There, under the massive stalagtites, the rapt was discovering a bristling life of dens, pits, temples and cantinas. Everything a beast longed for lay there at reach.

Boulders were alit, releasing a black smoke that quickly spread and waned. They were caged on the ground and embedded in the walls and rocky formations.

High tunnels mixed with ramps and platforms were crowded with monsters of all types - but let's not lie, most of them greyhounds. Those rocky crocodiles were the most ubiquitous while the rarest were the humanoid ones.

That poor rapt was overwhelmed.

"Where are we? Kaele what did you do!"

I put my hand on her head, which calmed her immediately.

"This is the humans' doorstep. Welcome to Utopia."

"No way!" She marveled. And then: "Wait! That's where the bad guys are!"

"It's fine, I am your bodyguard. Also, I am invisible, you are the only one to see and hear me."

Technically she was invisible too at the moment. The caparace on my back knew the art of please don't find me better than anyone else in the realm. 

"Now, Caline, the rest is up to you. Lead the way!"

"But! But but but! Where do I go?!"

I shrugged.

As far as I was concerned, nothing she would do could achieve anything meaningful. The realm would remain uncaring, and unchanged. 

This was just... I was not even sure why I was humoring her.

Following her meant moving and I could have done without that. Really.

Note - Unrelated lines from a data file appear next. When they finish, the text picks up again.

-- ==== Sys2Proof/Machine/MbxChan.lean ====
section
/-!
DEFINITION. The channel commands of R507 on the outputs, the phase engine, the Sieve and Plumb.
-/
namespace Sys2Proof.Machine
open Reg

/-! ### Outputs -/

/-- LV_SET (R174, R178, R181, R182, R187, R190). -/
def orderLvSet : Order :=
  { op := 0x120, epoch := chEpoch, own := ownCh LV_CTRL.OWN, legal := anyArgs
    act := okDev (fun d c =>
      let n := c.m
      let d := ((d.set LV_CTRL.EN n 0 (c.bits 0 0 1)).set LV_GAIN.GAIN n 0 (c.bits 1 0 16)).set LV_OFS.OFS n 0 (c.bits 2 0 16)
      let d := (d.set QUIET_CODE_LV.CODE n 0 (c.bits 3 0 16)).set MK_CTRL.DRIVE n 0 (c.bits 4 4 4)
      ((d.set MK_CTRL.EN n 0 (c.bits 4 0 4)).set MK_QUIET.LEVEL n 0 (c.bits 4 8 4)).quietFollow c.ch) }

/-- `LV_SET`. -/
def execLvSet (m : Fin 9) (slot : Fin 16) (s : State) : Host.Outcome State Fault Refusal := orderLvSet.run m slot s

/-- HV_SET: all or nothing (R201, R205, R226, R229, R239). -/
def orderHvSet : Order :=
  { op := 0x121, epoch := chEpoch, own := ownCh HV_CTRL.OWN
    legal := fun _ _ c => signed 16 (c.bits 4 0 16) ≤ signed 16 (c.bits 4 16 16) && slewOk (c.bits 5 16 3) (c.bits 5 0 15)
      && ilimOk (c.arg 6) && c.bits 7 0 2 ≠ 3
    act := okDev (fun d c =>
      let n := c.m
      let d := ((d.set HV_CTRL.SL_EN n 0 (c.bits 0 2 1)).set HV_CTRL.PD_EN n 0 (c.bits 0 1 1)).set HV_CTRL.EN n 0 (c.bits 0 0 1)
      let d := ((d.set HV_GAIN.GAIN n 0 (c.bits 1 0 16)).set HV_OFS.OFS n 0 (c.bits 2 0 16)).set QUIET_CODE_HV.CODE n 0 (c.bits 3 0 16)
      let d := ((d.clampWrite c.ch (c.bits 4 0 16) (c.bits 4 16 16)).set HV_SLEW.RATE n 0 (c.bits 5 16 3)).set HV_SLEW.STEP n 0 (c.bits 5 0 15)
      ((d.ilimSet c.ch (c.arg 6)).set HV_RX.MODE n 0 (c.bits 7 0 2)).set HV_RX.LINE n 0 (c.bits 7 4 2)) }

/-- `HV_SET`. -/
def execHvSet (m : Fin 9) (slot : Fin 16) (s : State) : Host.Outcome State Fault Refusal := orderHvSet.run m slot s

/-- HV_CLEAR (R233, R237). -/
def orderHvClear : Order :=
  { op := 0x122, epoch := chEpoch, own := ownCh HV_CTRL.OWN, legal := anyArgs
    act := okDev (fun d c =>
      let d := if c.bits 0 0 1 = 1 then d.scClr c.m else d
      if c.bits 0 1 1 = 1 then d.tripClr c.ch else d) }

/-- `HV_CLEAR`. -/
def execHvClear (m : Fin 9) (slot : Fin 16) (s : State) : Host.Outcome State Fault Refusal := orderHvClear.run m slot s

/-- DELAY (R185, R186, R213). -/
def orderDelay : Order :=
  { op := 0x123, epoch := chEpoch
    own := fun _ c => [(LV_CTRL.OWN.id, c.m), (HV_CTRL.OWN.id, c.m)]
    legal := anyArgs
    act := okDev (fun d c => (d.set LV_DLY.USER c.m 0 (c.bits 0 0 14)).set HV_DLY.USER c.m 0 (c.bits 1 0 14)) }

/-- `DELAY`. -/
def execDelay (m : Fin 9) (slot : Fin 16) (s : State) : Host.Outcome State Fault Refusal := orderDelay.run m slot s

/-! ### The phase engine -/

/-- An entry of the phase operand table from the four words of 16 bytes (R157, R158). -/
def Dev.phPut (d : Dev) (n i : Nat) (w : List Nat) : Dev :=
  (d.setPair PHO_O0.FREQ_LO PHO_O1.FREQ_HI n i (w.getD 0 0 + 2 ^ 32 * w.getD 1 0)).setPair PHO_O2.PHASE_LO PHO_O3.PHASE_HI n i
    (w.getD 2 0 + 2 ^ 32 * w.getD 3 0)

/-- PH_LOAD. -/
def orderPhLoad (buf : Option (List (BitVec 8))) : Order :=
  { op := 0x130, epoch := chEpoch, own := ownCh DDS_CTRL.OWN
    legal := fun _ _ c => c.aligned && c.bits 2 0 10 + c.bits 2 16 10 + 1 ≤ 1024
    act := withBuf buf (fun _ c => 16 * (c.bits 2 16 10 + 1)) (fun bytes d mem c =>
      let ws := leWords bytes
      (((List.range (c.bits 2 16 10 + 1)).foldl (fun d i => d.phPut c.m (c.bits 2 0 10 + i) (ws.drop (4 * i))) d, mem), okWith [])) }

/-- `PH_LOAD`. -/
def execPhLoad (m : Fin 9) (slot : Fin 16) (buf : Option (List (BitVec 8))) (s : State) : Host.Outcome State Fault Refusal :=
  (orderPhLoad buf).run m slot s

/-- PH_OFFSET (R169 to R171). -/
def orderPhOffset : Order :=
  { op := 0x131, epoch := chEpoch, own := ownCh DDS_CTRL.OWN
    legal := fun d _ c => c.near d
    act := fun d mem c =>
      if c.late d then ((d, mem), .done 6 [])
      else if d.flag DDS_STAT.APPLY_PEND c.m then ((d, mem), busy3)
      else
        let d := d.enrol c 0x131 (c.land d) 1 0 [(DDS_CTRL.OWN.id, c.m)]
        ((d.applyAccept c.ch (c.pair 2 % 2 ^ 48) (c.land d) (.mbx c.m c.slot), mem), .goes) }

/-- `PH_OFFSET`. -/
def execPhOffset (m : Fin 9) (slot : Fin 16) (s : State) : Host.Outcome State Fault Refusal := orderPhOffset.run m slot s

/-- PH_CFG (R154, R163). -/
def orderPhCfg : Order :=
  { op := 0x132, epoch := chEpoch, own := ownCh DDS_CTRL.OWN
    legal := fun _ _ c => c.bits 0 0 16 ≤ 0x8000 && c.bits 0 16 16 ≤ 0x8000
    act := fun d mem c =>
      if d.getPair DDS_EPOCH_LO.EPOCH_LO DDS_EPOCH_HI.EPOCH_HI c.m ≠ c.pair 1 && !d.seqIdle c.m then ((d, mem), busy3)
      else
        let d := (d.set DDS_AMP.AMP_LV c.m 0 (c.bits 0 0 16)).set DDS_AMP.AMP_HV c.m 0 (c.bits 0 16 16)
        ((d.setPair DDS_EPOCH_LO.EPOCH_LO DDS_EPOCH_HI.EPOCH_HI c.m 0 (c.pair 1), mem), okWith []) }

/-- `PH_CFG`. -/
def execPhCfg (m : Fin 9) (slot : Fin 16) (s : State) : Host.Outcome State Fault Refusal := orderPhCfg.run m slot s

/-! ### The Sieve -/

/-- A preset of R256: source, decimation, the chain's coefficients (b0, b1, b2, a1, a2) by section as round(value × 2^29). -/
structure Preset where
  src : Nat
  dec : Nat
  chain : List (List Int)
  settle : Nat
  deriving DecidableEq, Repr

/-- The chain BW2, to full precision (R256). -/
def chainBw2 : List (List Int) := [[110902543, 221805086, 110902543, -198388500, 105127760]]

/-- The chain BW4, to full precision (R256). -/
def chainBw4 : List (List Int) :=
  [[98732168, 197464337, 98732168, -176617472, 34675233], [135990214, 271980428, 135990214, -243266690, 250356634]]

/-- The presets of R256. -/
def presets : List Preset :=
  [⟨0, 1, [], 0⟩, ⟨0, 8, chainBw4, 32⟩, ⟨0, 64, chainBw4, 32⟩, ⟨0, 512, chainBw4, 32⟩,
   ⟨1, 1, [], 0⟩, ⟨1, 16, chainBw2, 16⟩, ⟨1, 128, chainBw4, 32⟩, ⟨1, 4096, chainBw4, 32⟩]

/-- Coefficients set in sections from `base` on. -/
def Dev.sosPut (d : Dev) (n base : Nat) (secs : List (List Int)) : Dev :=
  secs.zipIdx.foldl (fun d s => s.1.zipIdx.foldl (fun d c => d.set SOSs_c.COEF n (5 * (base + s.2) + c.2) (unsigned 32 c.1)) d) d

/-- TAP_SET: the tap takes the preset and is enabled; the CIC order of a preset that decimates by 1 is open (log entry 1). -/
def orderTapSet : Order :=
  { op := 0x140, epoch := chEpoch, own := ownCh SIEVE_CTRL.OWN
    legal := fun _ _ c => c.bits 0 8 4 < 8 && c.bits 0 16 4 + ((presets.getD (c.bits 0 8 4) ⟨0, 1, [], 0⟩).chain).length ≤ 12
    act := fun d mem c =>
      if d.flag SIEVE_STAT.RUNNING c.m then ((d, mem), busy3)
      else
        let n := c.m
        let k := c.bits 0 0 2
        let base := c.bits 0 16 4
        let p := presets.getD (c.bits 0 8 4) ⟨0, 1, [], 0⟩
        let f := d.free
        let d := if p.dec = 1 then f.2.set TAPk_CFG.CIC_N n k (1 + f.1 % 3) else d.set TAPk_CFG.CIC_N n k 3
        let d := ((d.set TAPk_CFG.SRC n k p.src).set TAPk_CFG.DEC n k p.dec).set TAPk_CFG.SOS_BASE n k base
        let d := ((d.set TAPk_CFG.SOS_NUM n k p.chain.length).set TAPk_CFG.EN n k 1).set TAPk_SETTLE.SETTLE n k p.settle
        (((d.sosPut n base p.chain).set TAPk_GD.SRC_USER n k 0, mem), okWith []) }

/-- `TAP_SET`. -/
def execTapSet (m : Fin 9) (slot : Fin 16) (s : State) : Host.Outcome State Fault Refusal := orderTapSet.run m slot s

/-- A denominator of a section whose magnitude is nonzero and below 2^−20 (R619). -/
def Dev.tinyDen (d : Dev) (n s : Nat) : Bool :=
  let x := d.delayDens n s
  (x.1 ≠ 0 && x.1.natAbs < 512) || (x.2 ≠ 0 && x.2.natAbs < 512)

/-- The group delay that the Clerk writes for tap k where a section of its that was loaded falls under R619. -/
def Dev.userDelay (d : Dev) (n : Nat) (loaded : List Nat) (d0 : Dev) (k : Nat) : Dev :=
  if (d.tapSections n k).any (fun s => loaded.contains s && d.tinyDen n s) then
    match d.delaySum 1 n k with
    | none => d0
    | some g =>
      let a := g.1 * (d.get TAPk_CFG.DEC n k * d.tapPeriod n k : Nat)
      let u := if 0 < g.2 then divRound a g.2.natAbs else divRound (-a) g.2.natAbs
      (d0.set TAPk_GD.SRC_USER n k 1).set TAPk_GD.USER n k (unsigned 28 u)
  else d0

/-- SOS_LOAD (R254, R619). -/
def orderSosLoad : Order :=
  { op := 0x141, epoch := chEpoch, own := ownCh SIEVE_CTRL.OWN
    legal := fun _ _ c => 1 ≤ c.bits 0 4 2 && c.bits 0 4 2 ≤ 2 && c.bits 0 0 4 + c.bits 0 4 2 ≤ 12
    act := fun d mem c =>
      if d.flag SIEVE_STAT.RUNNING c.m then ((d, mem), busy3)
      else
        let first := c.bits 0 0 4
        let num := c.bits 0 4 2
        let d := (List.range (5 * num)).foldl (fun d i => d.set SOSs_c.COEF c.m (5 * first + i) (c.arg (1 + i))) d
        ((([0, 1, 2, 3].foldl (d.userDelay c.m ((List.range num).map (· + first))) d), mem), okWith []) }

/-- `SOS_LOAD`. -/
def execSosLoad (m : Fin 9) (slot : Fin 16) (s : State) : Host.Outcome State Fault Refusal := orderSosLoad.run m slot s

/-- SIEVE_RUN (R242, R249, R250): `SETTLE_MODE` is locked while the Sieve runs. -/
def orderSieveRun : Order :=
  { op := 0x142, epoch := chEpoch, own := ownCh SIEVE_CTRL.OWN
    legal := fun d _ c => !d.flag SIEVE_STAT.RUNNING c.m || c.bits 0 1 1 = d.get SIEVE_CTRL.SETTLE_MODE c.m
    act := fun d mem c =>
      let on := c.bits 0 0 1 = 1
      if on && !d.flag SIEVE_STAT.RUNNING c.m && !d.sieveOk c.m then ((d, mem), .done 3 [])
      else
        let d := d.enrol c 0x142 (d.time.crs + 1) 1 (if on then 1 else 0) [(SIEVE_CTRL.OWN.id, c.m)]
        let d := (d.set SIEVE_CTRL.SETTLE_MODE c.m 0 (c.bits 0 1 1)).sieveRun c.ch on
        ((d.onCh c.ch (fun x => { x with sieve := { x.sieve with snsNext := some (c.arg 1) } }), mem), .goes) }

/-- `SIEVE_RUN`. -/
def execSieveRun (m : Fin 9) (slot : Fin 16) (s : State) : Host.Outcome State Fault Refusal := orderSieveRun.run m slot s

/-- CMP_SET (R262). -/
def orderCmpSet : Order :=
  { op := 0x143, epoch := chEpoch, own := ownCh SIEVE_CTRL.OWN
    legal := fun _ _ c => signed 16 (c.bits 1 0 16) ≤ signed 16 (c.bits 1 16 16) && c.bits 2 0 2 ≠ 3
    act := okDev (fun d c => (d.cmpWrite c.m (c.bits 0 0 2) false (c.arg 1)).cmpWrite c.m (c.bits 0 0 2) true (c.bits 2 0 2)) }

/-- `CMP_SET`. -/
def execCmpSet (m : Fin 9) (slot : Fin 16) (s : State) : Host.Outcome State Fault Refusal := orderCmpSet.run m slot s

/-- CAP_SET (R264). -/
def orderCapSet : Order :=
  { op := 0x145, epoch := chEpoch, own := ownCh SIEVE_CTRL.OWN
    legal := fun _ _ c => c.bits 1 0 2 ≠ 3 && c.bits 2 0 18 ≠ 0
    act := okDev (fun d c => (d.capWrite c.ch (c.bits 0 0 2) false (c.arg 1)).capWrite c.ch (c.bits 0 0 2) true (c.arg 2)) }

/-- `CAP_SET`. -/
def execCapSet (m : Fin 9) (slot : Fin 16) (s : State) : Host.Outcome State Fault Refusal := orderCapSet.run m slot s

/-! ### Plumb -/

/-- CAL_SLOT (R275, R276). -/
def orderCalSlot : Order :=
  { op := 0x150, epoch := chEpoch, own := ownCh PLB_CTRL.OWN
    legal := fun d _ c => c.bits 2 0 2 ≠ 3 && c.near d
    act := fun d mem c =>
      if c.late d then ((d, mem), .done 6 [])
      else if d.chs[c.ch].requested then ((d, mem), busy3)
      else
        let d := d.enrol c 0x150 (c.land d) 1 0 [(PLB_CTRL.OWN.id, c.m)]
        ((d.slotAccept c.ch (c.bits 2 0 2) (c.land d) (.mbx c.m c.slot), mem), .goes) }

/-- `CAL_SLOT`. -/
def execCalSlot (m : Fin 9) (slot : Fin 16) (s : State) : Host.Outcome State Fault Refusal := orderCalSlot.run m slot s

/-- CAL_MODE (R287). -/
def orderCalMode : Order :=
  { op := 0x151, epoch := chEpoch, own := ownCh PLB_CTRL.OWN, legal := anyArgs
    act := fun d mem c =>
      (((d.enrol c 0x151 (d.time.crs + 1) 1 0 [(PLB_CTRL.OWN.id, c.m)]).set PLB_CTRL.MODE c.m 0 (c.bits 0 0 1), mem), .goes) }

/-- `CAL_MODE`. -/
def execCalMode (m : Fin 9) (slot : Fin 16) (s : State) : Host.Outcome State Fault Refusal := orderCalMode.run m slot s

/-- CAL_SAVE (R285): it waits while the device may issue no request (R484). -/
def orderCalSave : Order :=
  { op := 0x152, epoch := noEpoch, own := noOwn
    legal := fun _ _ c => c.aligned
    act := fun d mem c =>
      if d.mayIssue then ((d.emit (.hostWrite (c.pair 0) (wordsBytes (d.liveSet c.m))), mem), okWith []) else ((d, mem), .stays) }

/-- `CAL_SAVE`. -/
def execCalSave (m : Fin 9) (slot : Fin 16) (s : State) : Host.Outcome State Fault Refusal := orderCalSave.run m slot s

/-- CAL_RESTORE (R288): it waits for a load that is pending, and completes at the next joint. -/
def orderCalRestore (buf : Option (List (BitVec 8))) : Order :=
  { op := 0x153, epoch := chEpoch, own := ownCh PLB_CTRL.OWN
    legal := fun _ _ c => c.aligned
    act := fun d mem c =>
      if d.chs[c.ch].plumb.load.isSome then ((d, mem), .stays)
      else withBuf buf (fun _ _ => 512) (fun bytes d mem c =>
        let ws := leWords bytes
        if !d.setLegal c.m ws || d.chs[c.ch].plumb.mode || d.flag PLB_CTRL.MODE c.m then ((d, mem), .done 3 [])
        else if !d.seqIdle c.m || d.chs[c.ch].slot.isSome || d.get PLB_STAT.STATE c.m ≠ 0 then ((d, mem), busy3)
        else
          let d := d.enrol c 0x153 (d.time.crs + 1) 1 0 [(PLB_CTRL.OWN.id, c.m)]
          ((d.onCh c.ch (fun x => { x with plumb := { x.plumb with load := some (some ws, some (c.m, c.slot)) } }), mem), .goes)) d mem c }

/-- `CAL_RESTORE`. -/
def execCalRestore (m : Fin 9) (slot : Fin 16) (buf : Option (List (BitVec 8))) (s : State) : Host.Outcome State Fault Refusal :=
  (orderCalRestore buf).run m slot s

end Sys2Proof.Machine
end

So once she was done harassing me to do more, curiosity got the best of her. The cave was so bright, so vast and there were so many beasts! She just had to see around!

The moment she went far enough I let the invisibility drop for her, which startled other monsters for more reasons than one.

She looked feral to them.

Monsters had three ways of reassuring others. Their bodies could imitate that of humans, or wear chain patterns on them, or bear a mane on their back. A feral monster was one willing to kill on sight and all of this said they would not. 

All the rapt had to assuage their fears was her cuteness and her species being so passive.

Also, she had been around me and I was using her to hide my own presence; I was brimming with mana; Utopia was not the most welcoming place to live in. 

She she felt like an all-powerful rapt to them, against all common sense.

"Meat! They have meat!" 

Those were the cantinas. Some beasts hoarded food that did nothing but distract from the pain. Stuffed eggs, entrails, honey meatballs, soups and purees replaced the smell of wet rock with their hot scents. 

She wanted some, but feared the groups of beasts that used those places to meet and rest. 

Also, she had no shard.

I approached her again, magic churning in my hand. If all she needed was wealth, that was easily fixed. Two dozen shards poured just in front of her face.

"Go on, Caline. Adventure awaits."

She looked at me, my badger mask and then at the fortune before her. It wasn't just the number of shards but their quality - she probably never owned that much.

Finally she overcame her doubts, picked that wealth and treaded carefully around the beasts to get to the owner. They got her to a comfortable hole, brought her the food and I watched her indulge herself.

"Mantaras fruits! My favorite!" Her cute voice rejoiced. 

No other beast wanted to approach her, again discouraged by her feral looks, so she was feasting alone. But she didn't mind. To her that had always been her life. 

Well I was there, a bit away, giving her space to enjoy the moment. 

As long as she felt happy, the realm could wait.